The equation without extra information.

The diagram above demonstrates a wheel that would already be sufficient to depict the Euler's like equation. It begs the question why we are confronted with all the extra complementary based information? Considering various trajectories (both with 7-bits and 8-bits ascii translations) that resulted in fruitless complications, it becomes acceptable to think that all the extra binary stuff is placed there only to hide the actual information. It looks like a deliberate attempt to diffuse the real message, in this case the so called Euler's identity. Maybe it makes more sense to speak of the identity. Suggesting it isn't necessarily the identity of Euler.

Having concluded the extra stuff wants to diffuse the real message, things start to fall in place. We are looking at an encryption devise! It occurs to me this crop circle design is the best visual representation of encrypting that I know of... And concerning the use of an identity as subject for hiding, maybe, the equation should be interpreted as a FALSE identity, as it is not the actual Euler's identity!

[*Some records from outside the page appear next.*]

-- ==== Sys2Proof/Machine/Partner.lean ====
section
/-!
DEFINITION. The partner: pairing, heartbeats and packages, takeover and giving up the role, resynchronisation, role swap and
command resets (R342 to R353, R363).
-/

namespace Sys2Proof.Machine

/-! ### Pairing and heartbeats (R342, R345, R351) -/

/-- PAIRING (R342): the partner's HELLO carries its highest committed journal tick; `pref` is the partner's strap preference. At
step 4 the active side is decided; where the link comes back later and the ticks differ, the sides are out of step and the standby
resynchronises. -/
def Dev.pairing (d : Dev) (jtick : Nat) (pref : Bool) : Dev :=
  if !d.partnerUp then d
  else if d.step = 4 then
    let own := d.on Reg.GLB_STRAP.PREF
    let win := if own == pref then d.side == 0 else own
    let active := decide (jtick < d.journalHigh) || (jtick == d.journalHigh && win)
    (d.wr Reg.CAS_STAT.ROLE (b2n active)).enterCheck
  else if d.step = 0 ∧ jtick ≠ d.journalHigh then (d.wr Reg.CAS_STAT.RESYNCED 0).resyncStart
  else d

/-- HEARTBEAT_SEND (R345). -/
def Dev.heartbeatSend (d : Dev) : Dev :=
  let d := { d with cas := { d.cas with beatDue := false } }
  if !d.partnerUp || d.step != 0 then d else
  d.partnerSend tyHEARTBEAT (leBytes 1 (d.rd Reg.CAS_STAT.ROLE) ++ leBytes 4 (d.rd Reg.CAS_EPOCH.EPOCH) ++
    leBytes 8 (if d.isActive then d.time.tick - 1 else d.cas.pkgs.headD 0) ++
    leBytes 2 (d.rd Reg.LDG_ENG_FAULT.FAULT) ++ leBytes 1 (b2n d.granted))

/-- The heartbeat of a tick that opens: it waits behind unfinished mandatory work of an ended tick (R35). -/
def Dev.heartbeatTick (d : Dev) : Dev :=
  if d.lateWork then { d with cas := { d.cas with beatDue := true } } else d.heartbeatSend

/-- Send the heartbeat that has waited, once the late work is done. -/
def Dev.beatNow (d : Dev) : Dev := if d.cas.beatDue && !d.lateWork then d.heartbeatSend else d

/-! ### What packages and the bulk copy carry (R343, R350) -/

/-- The bytes of a package: its records, its deltas as item kind, index and image, and each seat's last USEQ. -/
def Dev.packageBytes (d : Dev) (j : JTick) : Bytes :=
  leBytes 8 j.tick ++ leBytes 1 (d.rd Reg.UPD_STAT.LVER) ++
  (j.recs.flatMap fun r => leBytes 1 r.seat ++ leBytes 4 r.slot ++ leBytes 6 r.aseq ++ leBytes 4 r.chk) ++
  (j.ledgers.flatMap fun p =>
    ((List.range 32).filter fun b => bitOf (SMap.get (fun _ => 0) j.blocks p.1) b).flatMap fun b =>
      leBytes 1 0 ++ leBytes 4 (32 * p.1 + b) ++ p.2.image p.1 (d.owner p.1) b) ++
  (j.keys.flatMap fun p => leBytes 1 1 ++ leBytes 4 p.1 ++ p.2) ++
  (j.dir.flatMap fun c => leBytes 1 2 ++ leBytes 17 c.key ++ (match c.ent with
    | some e => leBytes 1 1 ++ leBytes 4 e.slot
    | none => [0])) ++
  (j.camps.flatMap fun p => leBytes 1 3 ++ leBytes 4 p.1 ++ leBytes 1 p.2.state ++ leBytes 1 p.2.round ++ leBytes 1 p.2.step ++
    p.2.targets.flatMap fun t => leBytes 4 t.slot ++ leBytes 1 t.tries ++ leBytes 2 t.missing) ++
  (j.ceils.flatMap fun p => leBytes 1 4 ++ leBytes 4 p.1 ++ leBytes 8 p.2) ++
  (d.cfg.seats.flatMap fun n => leBytes 1 n ++ leBytes 8 ((d.seat n).useq - 1))
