-- ==== Sys2Proof/Machine/Flags.lean ====
section
/-!
DEFINITION. The access types of register fields (R9, R10): what a read shows and clears, and what a write changes.
-/

namespace Sys2Proof.Machine

/-- Bits `hi … lo` as a mask. -/
def maskOf (hi lo : Nat) : Nat := 2 ^ (hi + 1) - 2 ^ lo

/-- The bits of a register that a read shows: write-only fields and reserved bits read as zero. -/
def readMask (fs : List FieldDef) : Nat := fs.foldl (fun m f => if f.acc = .wo then m else m ||| maskOf f.hi f.lo) 0

/-- The bits that a read clears. -/
def clearMask (fs : List FieldDef) : Nat := fs.foldl (fun m f => if f.acc = .rc then m ||| maskOf f.hi f.lo else m) 0

/-- What a read of a register's word returns. -/
def readWord (fs : List FieldDef) (w : Word) : Nat := w.toNat &&& readMask fs

/-- The word after a permitted read. -/
def clearedWord (fs : List FieldDef) (w : Word) : Word := w &&& ~~~ BitVec.ofNat 32 (clearMask fs)

/-- What a written value makes of one field: RW takes it, W1C and RWS clear the bits written as one, and every other type
ignores it (a WO field acts in the command that its block gives it). -/
def writeField (v : Word) (w : Word) (f : FieldDef) : Word :=
  let m := BitVec.ofNat 32 (maskOf f.hi f.lo)
  match f.acc with
  | .rw => (w &&& ~~~ m) ||| (v &&& m)
  | .w1c | .rws => w &&& ~~~ (v &&& m)
  | .ro | .wo | .rc => w

/-- The word of a register after a write. -/
def writeWord (fs : List FieldDef) (w v : Word) : Word := fs.foldl (writeField v) w

/-- Does some write act on a register? -/
def writable (fs : List FieldDef) : Bool := fs.any fun f => f.acc == .rw || f.acc == .wo || f.acc == .w1c || f.acc == .rws

end Sys2Proof.Machine
end

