-- ==== Sys2Proof/Machine/Step.lean ====
section
/-!
DEFINITION. One step: the command at the front of the queue is carried out; with no command waiting the device idles.
-/

namespace Sys2Proof.Machine

/-- One step of the machine. -/
def step (s : State) : Host.Outcome State Fault Refusal :=
  match s.pending with
  | [] => .next s
  | i :: rest => exec i { s with pending := rest }

/-- The state with the command that a word spells put at the front of the queue; a word that spells none changes nothing. -/
def State.withFetchWord (s : State) (nbits w : Nat) : State :=
  match decodeTableWord nbits w with
  | some i => { s with pending := i :: s.pending }
  | none => s

end Sys2Proof.Machine
end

It would certainly be in tune with the logics of data protection.

Inside the formation, © Andrew Pyrka.

The formation, in my opinion, does not so much idealise the beauty of the Euler equation as much as it expresses the beauty of encryption! I believe the essential meaning of this formation is revealed by this analysis now, but there are two more aspects I would love to shine some light on.

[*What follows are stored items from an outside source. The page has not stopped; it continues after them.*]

/-- Steps, slews, sources and PPS: where each command completes and what it leaves (R69, R70, R73, R74, R75, R76).
Covers TIME_STEP, TIME_STEP_APPLY, TIME_SLEW, SLEW_DONE, TIME_DISCIPLINE, TIME_RATE_WRITE, HOLDOVER_EXPIRE, LEAP_SECOND,
PPS_EDGE, PPS_LOSS. -/
def Obligations.TimeAdjustmentsComplete : Prop :=
  (∀ (d : Dev) (c : Nat), d.sys.phase = .up → (((d.advance c).endSlew).stepAmount).natAbs ≤ 1000000 → Runs (.timeStep c) d
      (((d.advance c).endSlew).addStep ((d.advance c).endSlew).stepAmount)) ∧
  (∀ (d : Dev) (c : Nat), d.sys.phase = .up → 1000000 < (((d.advance c).endSlew).stepAmount).natAbs → Runs (.timeStep c) d
        (let d1 := (d.advance c).endSlew
         ({ d1 with time := { d1.time with stepPend := some d1.stepAmount, stepTick := d1.time.tick } } : Dev).wr Reg.TIME_STAT.STEP_PEND 1)) ∧
  (∀ (d : Dev) (amt : Int), d.sys.phase = .up → d.time.stepPend = some amt → d.time.stepTick < d.time.tick → Runs
      .timeStepApply d (d.addStep amt)) ∧
  (∀ (d : Dev) (c : Nat) (ppm : Nat), (Instr.timeSlew c ppm).wf = true → d.sys.phase = .up → ((d.advance
      c).stepAmount).natAbs ≤ 2 ^ 31 → 1 ≤ ppm → ppm ≤ 1000 → Runs (.timeSlew c ppm) d
        (let d1 := (d.advance c).endSlew
         ({ d1 with time := { d1.time with slew := some { start := d1.time.cnt, amount := (d.advance c).stepAmount, ppm } } } : Dev).wr Reg.TIME_STAT.SLEW_ACT 1)) ∧
  (∀ (d : Dev) (c : Nat) (w : Slew), d.sys.phase = .up → (d.advance c).time.slew = some w → w.done (d.advance c).time.cnt =
      w.amount → Runs (.slewDone c) d ((d.advance c).endSlew)) ∧
  (∀ (d : Dev) (c : Nat) (src : Nat), (Instr.timeDiscipline c src).wf = true → d.sys.phase = .up → 2 ≤ src → src ≤ 4 → Runs
      (.timeDiscipline c src) d
      ({ ((d.advance c).wr Reg.TIME_STAT.VALID 1).wr Reg.TIME_STAT.SRC src with time := { (d.advance c).time with holdBase := 0, holdAt := (d.advance c).time.cnt } })) ∧
  (∀ (d : Dev) (c : Nat) (v : Nat), (Instr.timeRateWrite c v).wf = true → d.sys.phase = .up → Runs (.timeRateWrite c v) d
        (let d1 := d.advance c
         ({ d1 with time := { d1.time with ofs := wrap64 (d1.time.ofs + d1.accrued d1.time.cnt), ca := d1.time.cnt } } : Dev).wr Reg.TIME_RATE.RATE v)) ∧
  (∀ (d : Dev), d.sys.phase = .up → d.on Reg.TIME_STAT.VALID = true → d.holdLimit < d.timeHold → Runs .holdoverExpire d
      ((d.wr Reg.TIME_STAT.VALID 0).raise Stk.TIME.HOLDOVER_EXP)) ∧
  (∀ (d : Dev) (c : Nat), d.sys.phase = .up → (d.advance c).on Reg.TIME_UTC_OFS.PEND = true → Int.fdiv (d.advance
      c).time.leapFrom dayNs < Int.fdiv ((d.advance c).cU (d.advance c).time.cnt) dayNs → Runs (.leapSecond c) d (d.leapSecond
      c)) ∧
  (∀ (d : Dev) (c : Nat), d.sys.phase = .up → Runs (.ppsEdge c) d
      ({ ((d.advance c).wr Reg.PPS_TS.NS (wrapI 32 (d.advance c).ct)).wr Reg.TIME_STAT.PPS_LOST 0 with time := { (d.advance c).time with ppsAt := (d.advance c).time.cnt } })) ∧
  (∀ (d : Dev) (c : Nat), d.sys.phase = .up → (d.advance c).on Reg.TIME_STAT.PPS_LOST = false → (d.advance c).time.ppsAt +
      1500000000 ≤ (d.advance c).time.cnt → Runs (.ppsLoss c) d (((d.advance c).wr Reg.TIME_STAT.PPS_LOST 1).raise
      Stk.TIME.PPS_LOST))

/-- Triggers, the real-time clock and the operating hour: where each command completes and what it leaves (R79, R80, R81, R82,
R83, R280).
Covers TRIG_ARM, TRIG_TICK_WRITE, TRIG_FIRE, RTC_CHECK, RTC_COMPENSATE, RTC_CAPTURE, RTC_CURVE_SAVE, OPERATING_HOUR. -/
def Obligations.TriggersAndClockComplete : Prop :=
  (∀ (d : Dev) (i : Nat) (v : Nat), (Instr.trigArm i v).wf = true → d.sys.phase = .up → Runs (.trigArm i v) d (d.trigCtlWrite
      i v)) ∧
  (∀ (d : Dev) (i : Nat) (v : Nat), (Instr.trigTickWrite i v).wf = true → d.sys.phase = .up → Runs (.trigTickWrite i v) d (if
      (d.wr Reg.TRIG_TICK.TICK v i).on Reg.TRIG_CTL.ARM i then (d.wr Reg.TRIG_TICK.TICK v i).trigArmNow i else d.wr
      Reg.TRIG_TICK.TICK v i)) ∧
  (∀ (d : Dev) (i : Nat) (T : Nat), (Instr.trigFire i).wf = true → d.sys.phase = .up → SMap.find d.time.trigT i = some T → T
      ≤ d.time.tick → Runs (.trigFire i) d
        (let d1 := d.trigAct i
         let per := d1.rd Reg.TRIG_CTL.PERIOD i
         if per = 0 then ({ d1 with time := { d1.time with trigT := d1.time.trigT.erase i } } : Dev).wr Reg.TRIG_CTL.ARM 0 i else  ({ d1 with time := { d1.time with trigT := d1.time.trigT.put i (T + per) } } : Dev).wr Reg.TRIG_TICK.TICK (T + per) i)) ∧
  (∀ (d : Dev) (c : Nat), d.sys.phase = .up → (d.advance c).on Reg.TIME_STAT.VALID = true → 2 ≤ (d.advance c).rd
      Reg.TIME_STAT.SRC → (d.advance c).rd Reg.TIME_STAT.SRC ≤ 4 → Runs (.rtcCheck c) d (d.rtcCheck c)) ∧
  (∀ (d : Dev) (c : Nat) (t10 : Int) (onVbat : Bool), Runs (.rtcCompensate c t10 onVbat) d (d.rtcCompensate c t10 onVbat)) ∧
  (∀ (d : Dev) (c : Nat), d.sys.phase = .up → (d.advance c).on Reg.RTC_STAT.LOCKED = false → (d.advance c).on
      Reg.RTC_STAT.FROZEN = false → Runs (.rtcCapture c) d
        (let d1 := d.advance c
         let q := d1.rtcUnits
         (((d1.wr Reg.RTC_SUB.SUB (q % 32768)).wr Reg.RTC_SEC_LO.SEC (q / 32768)).wr Reg.RTC_SEC_HI.SEC_HI (q / 32768 / 2 ^ 32)).wr Reg.RTC_STAT.FROZEN 1)) ∧
  (∀ (d : Dev), d.sys.phase = .up → d.on Reg.RTC_STAT.LOCKED = false → Runs .rtcCurveSave d
      ({ d with vault := { d.vault with curve := d.vault.curve.write ((List.range 16).flatMap fun i => leBytes 2 (d.rd (Reg.RTC_CURVE.PPM.nth i))) } })) ∧
  (∀ (d : Dev) (c : Nat), d.sys.phase = .up → (d.advance c).time.hourAt + 3600 * 1000000000 ≤ (d.advance c).time.cnt → Runs
      (.operatingHour c) d
        (let d1 := d.advance c
         { d1.counterTo 4 (d1.counter 4 + 1) with time := { d1.time with hourAt := d1.time.hourAt + 3600 * 1000000000 } }))

/-- Frames from the ports into the pool: where each command completes and what it leaves (04_field_ports.md, R90).
Covers FRAME_INGEST, ARBITER_ROUND, FRAME_TO_POOL, FIFO_PTR_MISMATCH, PORT_SHORT, PORT_OPEN. -/
def Obligations.FramePathComplete : Prop :=
  (∀ (d : Dev) (p : Nat) (bytes : Bytes) (err : Bool) (f : Bytes) (fs : List Bytes), (Instr.frameIngest p bytes err).wf =
      true → d.sys.phase = .up → (d.mode p = Canvas.mPLC ∨ d.mode p = Canvas.mRADIO) → d.isolated p = false → f.length ≤ d.cfg.maxFrame p → (d.port p).rxq = f :: fs →
      (d.startOfFrame p).fifoTakes p = true → Runs (.frameIngest p bytes err) d (((d.startOfFrame p).onPort p fun s =>
      { s with rxq := fs }).fifoPut p { bytes := f, chk := sealOf f })) ∧
  (∀ (d : Dev) (p : Nat) (bytes : Bytes) (err : Bool), (Instr.frameIngest p bytes err).wf = true → d.sys.phase = .up →
      (d.mode p = Canvas.mFIELDLINK ∨ d.mode p = Canvas.mSERIAL) → d.isolated p = false → d.rd Reg.FP_STAT.LINK p = 1 → Runs (.frameIngest p bytes
      err) d (d.linkFrame p bytes err)) ∧
  (∀ (d : Dev) (t : Tier), (Instr.arbiterRound t).wf = true → d.sys.phase = .up → Runs (.arbiterRound t) d
      ((match t with | .port g => d.portRound g | .group q => d.groupRound q | .ingress => d.ingressRound))) ∧
  (∀ (d : Dev) (how : FifoRead) (g : PoolGrant) (gs : List PoolGrant) (f : Frame) (fs : List Frame), d.sys.phase = .up →
      d.arb.toPool = g :: gs → d.draining g.port = f :: fs → Runs (.frameToPool how) d (d.passFrame g f how)) ∧
  (∀ (d : Dev) (p : Nat), (Instr.fifoPtrMismatch p).wf = true → d.sys.phase = .up → d.mode p ≠ Canvas.mOFF → Runs
      (.fifoPtrMismatch p) d ((d.portFlush p).raisePort Stk.FP.PTR_MISMATCH p)) ∧
  (∀ (d : Dev) (x : PortAt), (Instr.portShort x).wf = true → d.sys.phase = .up → (d.advance x.c).mode x.port ≠ Canvas.mOFF →
      (d.advance x.c).isolated x.port = false → Runs (.portShort x) d
        (let d1 := d.advance x.c
         if d1.stillShort x.port then ((d1.isolate x.port).wr Reg.FP_ERR_STICKY.SHORT 1 x.port).record 0x0840 4 (d1.cfg.homeSeat x.port) x.port [] else (d1.isolate x.port).raisePort Stk.FP.SHORT x.port)) ∧
  (∀ (d : Dev) (p : Nat), (Instr.portOpen p).wf = true → d.sys.phase = .up → (d.mode p = Canvas.mPLC ∨ d.mode p =
      Canvas.mFIELDLINK) → d.isolated p = false → Runs (.portOpen p) d (((((if d.on Reg.PLC_STAT.RX_LOCK p then (d.plcAbort p).raisePort Stk.PLC.LOCK_LOST p else d).wr Reg.FP_STAT.LINK 2
      p).onPort p fun s =>
      { s with charLock := false, autoneg := false }).wr Reg.PLC_STAT.RX_LOCK 0 p).raisePort Stk.FP.OPEN p)) ∧
  (∀ (d : Dev) (p : Nat), (Instr.portOpen p).wf = true → d.sys.phase = .up → d.mode p = Canvas.mSERIAL → d.isolated p = false
      → Runs (.portOpen p) d (d.raisePort Stk.FP.OPEN p))

/-- Port faults, pauses, edge inputs and group resets: where each command completes and what it leaves (04_field_ports.md,
R103).
Covers RX_PAIR_REVERSED, PORT_RETRY, PORT_FLUSH, FIELDLINK_AUTONEG, PAUSE_RX, PAUSE_RELEASE, EDGE_INPUT, EDGE_SETTLE,
IRQ_STUCK, IRQ_POLL, IRQ_UNSTUCK, FP_GRP_RST_WRITE. -/
def Obligations.PortFaultsAndEdgesComplete : Prop :=
  (∀ (d : Dev) (p : Nat), (Instr.rxPairReversed p).wf = true → d.sys.phase = .up → (d.mode p = Canvas.mPLC ∨ d.mode p =
      Canvas.mFIELDLINK) → d.isolated p = false → Runs (.rxPairReversed p) d ((d.wr Reg.FP_STAT.REV_RX 1 p).raisePort
      Stk.FP.REVERSED p)) ∧
  (∀ (d : Dev) (p : Nat), (Instr.portRetry p).wf = true → d.sys.phase = .up → (d.port p).retryTick ≠ some d.time.tick →
      d.isolated p = true → Runs (.portRetry p) d ((d.onPort p fun s => { s with retryTick := some d.time.tick }).driveAgain p)) ∧
  (∀ (d : Dev) (p : Nat), (Instr.portFlush p).wf = true → d.sys.phase = .up → Runs (.portFlush p) d
        (let d0 := (d.setBank p 0 []).setBank p 1 []
         let d1 := ({ d0 with arb := d0.arb.forget p } : Dev).bump Reg.FP_DROP_B.FLUSH ((d.port p).bank0.length + (d.port p).bank1.length) p
         let cut := d.arb.toPool.filter (·.port == p)
         if cut.isEmpty then d1.wr Reg.FP_STAT.FLUSHING 1 p else (cut.foldl (fun d g => d.poolGive (d.cfg.homeSeat p) g.bufs) (d1.wr Reg.FP_STAT.FLUSHING 1 p)).raisePort Stk.FP.FLUSH_ABORT p)) ∧
  (∀ (d : Dev) (p : Nat) (gigFull : Bool), (Instr.fieldlinkAutoneg p gigFull).wf = true → d.sys.phase = .up → d.mode p =
      Canvas.mFIELDLINK → d.isolated p = false → Runs (.fieldlinkAutoneg p gigFull) d ((d.onPort p fun s =>
      { s with autoneg := gigFull }).fieldlinkUp p)) ∧
  (∀ (d : Dev) (p : Nat) (c : Nat) (opcode : Nat) (quanta : Nat), (Instr.pauseRx p c opcode quanta).wf = true → d.sys.phase =
      .up → (d.advance c).mode p = Canvas.mFIELDLINK → (d.advance c).isolated p = false → Runs (.pauseRx p c opcode quanta) d
      (if opcode = 1 then ((d.advance c).onPort p fun s => { s with pausedTo := (d.advance c).time.cnt + 512 * quanta }).txDrain p else
      (d.advance c).bump Reg.FP_DROP_B.ERR 1 p)) ∧
  (∀ (d : Dev) (p : Nat), (Instr.pauseRelease p).wf = true → d.sys.phase = .up → d.on Reg.FP_STAT.PAUSE_TX p = true →
      d.fifoTakes p = true → d.on Reg.ING_STAT.HOLD = false → Runs (.pauseRelease p) d ((d.emit (.pause p 0)).wr
      Reg.FP_STAT.PAUSE_TX 0 p)) ∧
  (∀ (d : Dev) (e : EdgeIn) (level : Bool) (glitch : Bool) (c : Nat), (Instr.edgeInput e level glitch c).wf = true →
      d.sys.phase = .up → glitch = false → Runs (.edgeInput e level glitch c) d (d.edgeInput e level false c)) ∧
  (∀ (d : Dev) (e : EdgeIn) (c : Nat), (Instr.edgeSettle e c).wf = true → d.sys.phase = .up → ((d.advance c).edge e).lastEdge
      + 1000000 ≤ c → Runs (.edgeSettle e c) d (d.edgeSettle e c)) ∧
  (∀ (d : Dev) (p : Nat) (c : Nat), (Instr.irqStuck p c).wf = true → d.sys.phase = .up → (d.advance c).isRadio p = true → (d.advance c).irqHeld p c = true →
      (d.advance c).on Reg.FP_STAT.IRQ_POLL p = false → Runs (.irqStuck p c) d (((d.advance c).wr Reg.FP_STAT.IRQ_POLL 1
      p).raisePort Stk.FP.IRQ_STUCK p)) ∧
  (∀ (d : Dev) (p : Nat), (Instr.irqPoll p).wf = true → d.sys.phase = .up → d.on Reg.FP_STAT.IRQ_POLL p = true → d.isRadio p = true → d.granted = true → Runs (.irqPoll p) d
      (d.emit (.radioPoll p))) ∧
  (∀ (d : Dev) (p : Nat) (c : Nat), (Instr.irqUnstuck p c).wf = true → d.sys.phase = .up → ((d.advance c).edge (.irq p)).raw
      = false → ((d.advance c).edge (.irq p)).lastEdge + 100000000 ≤ c → Runs (.irqUnstuck p c) d ((d.advance c).wr
      Reg.FP_STAT.IRQ_POLL 0 p)) ∧
  (∀ (d : Dev) (v : Nat), (Instr.fpGrpRstWrite v).wf = true → d.sys.phase = .up → Runs (.fpGrpRstWrite v) d (d.fpGrpRstWrite
      v))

First of all, there's the mysterious "h" that is added to the equation. I find, it is screaming for explanation. People like to interpret it as a playful little joke, as if the source is saying "hello" to us. I doubt this to be the real reason, since greeting does not apply to an algebraic formula. An equation can't function with distracting material placed into it.

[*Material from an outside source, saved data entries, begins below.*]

-- ==== Sys2Proof/Tests/Slice0.lean ====
section
/-!
SUPPORT. The model's own tests: ill-formed commands are not well-formed, worked examples of the spec, and for every statement with
hypotheses a state and operands that meet them.
-/

namespace Sys2Proof.Tests

open Sys2Proof Sys2Proof.Machine

/-! ### Small states -/

/-- A device in operation, every register at its reset value. -/
def tUp : Dev := { sys := { phase := .up } }

/-- A device in operation with the listed registers. -/
def tR (regs : SMap Word) : Dev := { tUp with regs }

/-- A device in operation with a running canvas and the listed registers. -/
def tC (body : Canvas) (regs : SMap Word) : Dev := { tR regs with cv := { run := some body } }

/-- The section table over the bodies (R42): the entries and then the bodies, the first of them at `off`. -/
def wTable : List (Nat × Bytes) → Nat → Bytes
  | [], _ => []
  | (ty, b) :: rest, off => leBytes 1 ty ++ zeros 3 ++ leBytes 4 off ++ leBytes 4 b.length ++ zeros 4 ++ wTable rest (off + b.length)

/-- A canvas of a position with the given sections (R41, R42). -/
def wCanvas (pos : Nat) (secs : List (Nat × Bytes)) : Canvas :=
  zeros 20 ++ leBytes 2 secs.length ++ [0, BitVec.ofNat 8 pos] ++ leBytes 4 1024 ++ zeros 36 ++
    wTable secs (64 + 16 * secs.length) ++ secs.flatMap Prod.snd

/-- A standalone canvas of one section. -/
def wSect (ty : Nat) (body : Bytes) : Canvas := wCanvas 255 [(ty, body)]

/-- A canvas whose port 0 has a mode (R429). -/
def wPorts (mode : Nat) : Canvas := wSect 1 (zeros 64 ++ [BitVec.ofNat 8 mode])

/-- A canvas with the given SEATS section (R283). -/
def wSeats (body : Bytes) : Canvas := wSect 5 body

/-- A canvas whose seat 0 begins with the given bytes and owns slot 0. -/
def wSeat (b : Bytes) : Canvas := wSeats (if b.length ≤ 12 then b ++ zeros (12 - b.length) ++ [1] else b)

/-- A canvas that takes a position in a cascade of `npos` positions (R328). -/
def wPos (pos npos : Nat) : Canvas := wCanvas pos [(11, [BitVec.ofNat 8 npos])]

/-- A device whose seat 0 waits for the acknowledgement of a marker. -/
def wMark : Dev :=
  { tC (wSeat [3]) [(0x180008, 1)] with seats := [(0, { markers := [{ tag := 7, path := 1, count := 0, ord := 0, bytes := [] }] })] }

/-- A frame of the cascade with a good header seal and a good body seal (R330). -/
def wFrame (body : Bytes) : Bytes :=
  let h := zeros 2 ++ leBytes 2 body.length ++ zeros 24
  h ++ leBytes 4 (sealOf h) ++ body ++ leBytes 4 (sealOf body)

/-- A rail frame with a good seal (R121). -/
def wRail : Bytes :=
  let h : Bytes := [0x10] ++ zeros 11
  h ++ leBytes 4 (sealOf h)

/-- An item for engine 0. -/
def wItem (work : Work) : QItem := { work, slot := 0, seat := 0, opening := 0, aseq := 0, atick := 0 }

/-- A device whose engine 0 has one item in its carry queue. -/
def wEng (work : Work) : Dev := { tR [(0x1C0004, 1)] with ldg := { engines := [(0, { carry := [wItem work] })] } }

/-- An interval boundary of seat 0. -/
def wBound : Bound := { seat := 0, utc := 0, tick := 0 }

/-- An active device whose slot 0 has a boundary to close. -/
def wClose (ldg : LdgSt) : Dev :=
  { tC (wSeat [3]) [(0x1C0004, 1)] with ldg, time := { bounds := [wBound] } }

/-- A target that waits for its answer. -/
def wTarget : Target := { slot := 0, waiting := true }

/-- A device whose campaign 0 is in INITIATE and waits for the answer of slot 0. -/
def wCamp : Dev := { tUp with camp := { camps := [(0, { state := 3, targets := [wTarget] })] }, time := { tick := 3000 } }

/-- A device that holds the transmit grant and whose campaign 0 has a target to initiate on port 0. -/
def wCampTx : Dev :=
  { tC (wSeat [3]) [(0xD0000, 1), (0xE000C, 0)] with
    camp := { camps := [(0, { state := 3, kind := 1, targets := [{ slot := 0 }] })] }
    pool := { adir := [(4 * 2 ^ 128, { slot := 0, seat := 0, n := 0 })] } }

/-- The descriptor and payload of a calendar campaign over slot 0 (R248). -/
def wCampBody : Bytes := [2] ++ zeros 11 ++ [1] ++ zeros 13 ++ [1, 0, 1, 1, 1, 1] ++ zeros 33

In case we don't want to accept the "h" as a randomly chosen disturber, its presence can only mean that it should be taken as a sincere element in the equation. A little search made it clear to me that this letter most likely stands for "hexadecimal". The imaginary number "i" that follows will therefore have to be a hexadecimal imaginary number! The use of a hexadecimal number system (= 16 base) is common ground in program languages. Introducing the hexadecimal system into the equation feels like a gesture towards the nature of the exposed double 8-bit keys, but I don't have expertise in mathematics, nor in computer science, so I will leave it for what it is.

The second aspect I would love to highlight is a very curious one. When observing the visible wheel carefully, one will notice there are 2 sets of keys that are identical.

Two identical sets of keys.

Interpreting the wheel as a key bunch, you almost wonder who could be so stupid to hang his or her spare keys on the same bunch, but this off topic. Anyway, the identical keys are positioned in such a way that it isolates one key in particular. It is this isolated key that attracts all our attention! And therefore I started contemplating over this key, which, by now we know, is an encryption key.

Besides being able to withdraw the binary values "p" and "SI" (SHIFT IN) from the key, it also offers a very original way of looking at it. The picture below will demonstrate how it is possible to find the magic Pi number in it!

Facing the isolated "SHIFT IN p", or simply the "p" key, it made me wonder what particular keyhole it belongs to. Luckily, approximate a week before the report of the Wilton Windmill formation another canola crop formation had appeared at Yarnbury Castle. Two actually in the same field. And guess what? The main one can easily be interpreted as a keyhole!

Yarnbury Castle Formation, 2010 5 16. © Steve Alexander.

About this keyhole formation, I have figured out that it explicitly points to internet spying! An eye peeping through a keyhole leaves us no doubt about the shameful activity. The many dots and parallel lines seem to refer to data points and profiling...

Having found an interesting key that somehow connects with the Yarnbury Castle formation, I like to conclude that we seem advised to use encryption for our internet communication. I wonder how easy accessible that is for the average internet user. It is my firm believe it should be. Shouldn't we be alarmed it isn't?